De vijfjaarsoverleving van patiënten met gemetastaseerd melanoom was tot enkele jaren geleden minder dan 10%. Als (palliatieve) systemische behandeling werd het chemotherapeuticum dacarbazine voorgeschreven, met helaas maar weinig effect op de overleving. De laatste jaren worden echter spectaculaire effecten gezien van doelgerichte en immuuntherapie.
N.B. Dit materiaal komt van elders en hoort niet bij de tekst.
theorem meets_FabricReadsAnswerWithTheLinesAndTheGrant :
    let s := at_ home
    let u := at_ (entered home 5 false (.node 7))
    (s.dev.ingress (req 0) needRead false false).2 = some ⟨0, 1, 0, some 0⟩ ∧
      (s.dev.ingress (req (2 ^ 30 - 64)) needRead false false).2 = some ⟨2 ^ 30 - 64, 1, 0, some 0⟩ ∧
      s.homeFree 0 (linesIn 0 4) ∧ s.homeFree (2 ^ 24 - 1) (linesIn (2 ^ 30 - 64) 4) ∧
      (s.dev.ingress (req 0) needRead false true).2 = some ⟨0, 1, 0, some 0⟩ ∧ s.homeFree 0 1 ∧ s.dev.wayFree s.variant 0 ∧
      (s.dev.ingress (req 0) ⟨true, true, false⟩ false true).2 = some ⟨0, 1, 0, some 0⟩ ∧
      (u.dev.ingress (req 320) ⟨true, true, false⟩ false true).2 = some ⟨320, 1, 0, some 0⟩ ∧ u.homeIdle ∧ u.pageReady 5 ∧
      u.dev.poisoned 5 = false ∧
      (u.dev.ent 5).map (fun x => (x.2.line, x.2.owned, x.2.ovf, x.2.ptrs)) = some (5, false, false, [.node 7]) :=
  ⟨by decide +kernel, by decide +kernel, homeFree_of (by decide +kernel), homeFree_of (by decide +kernel), by decide +kernel,
    homeFree_of (by decide +kernel), ⟨0, by decide, by decide +kernel⟩, by decide +kernel, by decide +kernel,
    (homeFree_of (line := 0) (n := 0) (by decide +kernel)).1, ⟨by decide +kernel, by decide +kernel⟩, by decide +kernel,
    by decide +kernel⟩

theorem meets_FabricWritesStoreExactlyTheirBytes :
    let s := at_ home
    let o := at_ (entered home 5 true (.node 7))
    s.dev.inGroup = false ∧ o.dev.inGroup = false ∧ (s.dev.ingress (req 0) needWrite false false).2 = some ⟨0, 1, 0, some 0⟩ ∧
      s.homeFree 0 (linesIn 0 4) ∧ s.homeFree 0 1 ∧ o.dev.hold = 0 ∧
      (o.dev.resolve (req 320) ⟨false, false, false⟩ true).2 = some (320, 1, some 0) ∧ o.dev.owns (.node 7) 5 = true ∧
      (o.dev.ingress (req 320) ⟨false, false, false⟩ true false).2 = some ⟨320, 1, 0, some 0⟩ ∧
      (s.dev.resolve (req 320) ⟨false, false, false⟩ true).2 = some (320, 1, some 0) ∧ s.dev.owns (.node 7) 5 = false ∧
      (s.dev.ingress (req 320) ⟨false, false, false⟩ false false).2 = some ⟨320, 1, 0, some 0⟩ :=
  ⟨by decide +kernel, by decide +kernel, by decide +kernel, homeFree_of (by decide +kernel), homeFree_of (by decide +kernel),
    by decide +kernel, by decide +kernel, by decide +kernel, by decide +kernel, by decide +kernel, by decide +kernel,
    by decide +kernel⟩

theorem meets_FabricAtomicsAreDoneAtTheHome :
    let s := at_ home
    s.dev.inGroup = false ∧ (∀ f ∈ [true, false], (s.dev.ingress (req 60) (needAtomic f) false false).2 = some ⟨60, 1, 0, some 0⟩) ∧
      s.homeFree 0 1 ∧ aopValid 0 0 false = true ∧ 60 % (etyBytes 0).getD 4 = 0 ∧ aopValid 0 0 true = true ∧
      aopValid 63 0 false = false ∧ (s.dev.ingress (req 256) (needAtomic false) false false).2 = some ⟨256, 1, 0, some 0⟩ ∧
      s.homeFree 4 4 :=
  ⟨by decide +kernel, by decide +kernel, homeFree_of (by decide +kernel), by decide +kernel, by decide +kernel, by decide +kernel,
    by decide +kernel, by decide +kernel, homeFree_of (by decide +kernel)⟩

theorem meets_HostRequestsActAsR85Says :
    let s := at_ home
    s.dev.hostReady = true ∧ (s.dev.hostCheck 9 64).2 = some ⟨3, ⟨64, 1, 0, none⟩⟩ ∧ s.homeFree 1 1 ∧
      s.dev.wayFree s.variant 1 ∧ s.dev.inGroup = false ∧ (s.dev.hostCheck 10 64).2 = none ∧ (s.dev.hostCheck 9 (2 ^ 30)).2 = none :=
  ⟨by decide +kernel, by decide +kernel, homeFree_of (by decide +kernel), ⟨0, by decide, by decide +kernel⟩, by decide +kernel,
    by decide +kernel, by decide +kernel⟩

theorem meets_PortEventsFollowR420AndR437 :
    let a : Dev := { set [(F.PWR_DCTL_STATE, 109, 1)] with pwrgd := true, perst := false }
    let b := set [(F.CXP_LSTAT_UP, 0, 1), (F.CXP_LSTAT_IDE_CM, 0, 1), (F.CXP_LSTAT_IDE_IO, 0, 8)]
    let v : Dev := { set [(F.CXP_LSTAT_UP, 0, 1), (F.FN_STAT_STATE, 512, 1)] with vfEnable := true, numVfs := 512 }
    let w : Dev := { set [(F.CXP_LSTAT_UP, 0, 1)] with vfEnable := true }
    a.pwrgd = true ∧ a.perst = false ∧ a.domState 109 = 1 ∧ a.lostFor = 0 ∧ a.rd F.CXP_LSTAT_UP = 0 ∧ a.resetTr = none ∧
      b.rd F.CXP_LSTAT_UP = 1 ∧ (∀ r ∈ b.running, r.tr.prio ≠ 1) ∧ b.rd F.CXP_LSTAT_IDE_CM = 1 ∧
      b.instances F.CXP_SPID_VALID = [] ∧ b.instances F.SEC_TDI_STATE = [] ∧ (∀ f, b.rd F.FN_STAT_STATE f = 0) ∧
      b.rd F.CXP_LSTAT_DOWNS < 2 ^ F.CXP_LSTAT_DOWNS.w - 1 ∧ bit (b.rd F.CXP_LSTAT_IDE_IO) 3 = true ∧
      v.fnUp 512 = true ∧ v.rd F.FN_STAT_STATE 512 = 1 ∧ v.tdiLocked 512 = false ∧ v.quiescing 512 = false ∧
      w.pf0Up = true ∧ w.vfEnable = true ∧ ∀ f, w.rd F.FN_STAT_STATE f ≠ 1 :=
  ⟨by decide +kernel, by decide +kernel, by decide +kernel, by decide +kernel, by decide +kernel, by decide +kernel,
    by decide +kernel, by decide +kernel, by decide +kernel, by decide +kernel, by decide +kernel,
    fun f => rd_unlisted' _ _ f (by decide) (by decide) (by decide +kernel), by decide +kernel, by decide +kernel,
    by decide +kernel, by decide +kernel, by decide +kernel, by decide +kernel, by decide +kernel, by decide +kernel,
    fun f => by rw [rd_unlisted' _ F.FN_STAT_STATE f (by decide) (by decide) (by decide +kernel)]; decide⟩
Bijna de helft van de cutane melanomen bevat een BRAF-V600-mutatie die continue activering veroorzaakt van de MAPK-signaaltransductieroute. Inmiddels is in grote fase 3-studies aangetoond dat de selectieve BRAF-remmers vemurafenib en dabrafenib bij patiënten met BRAF-V600-mutaties de progressievrije (PFS) en algemene overleving (OS) verbeteren in vergelijking met dacarbazine. Helaas treedt na een half jaar bij de helft van de patiënten alweer progressie op – echt langdurige responsen worden zelden gezien. Het combineren van een BRAF-remmer met andere remmers van de MAPK-signaaltransductie, de MEK-remmers trametinib of cobimetinib, geeft een hogere kans op respons, verdere verbetering van de mediane PFS en OS, zonder noemenswaardige toename van bijwerkingen. Maar ook hier ziet men na drie jaar bij 80% van de melanoompatiënten progressie. Recente analyses van fase 2- en 3-studies laten wel zien dat een klein deel van de patiënten op de lange termijn baat van deze therapie kan hebben met een PFS tot vijf jaren.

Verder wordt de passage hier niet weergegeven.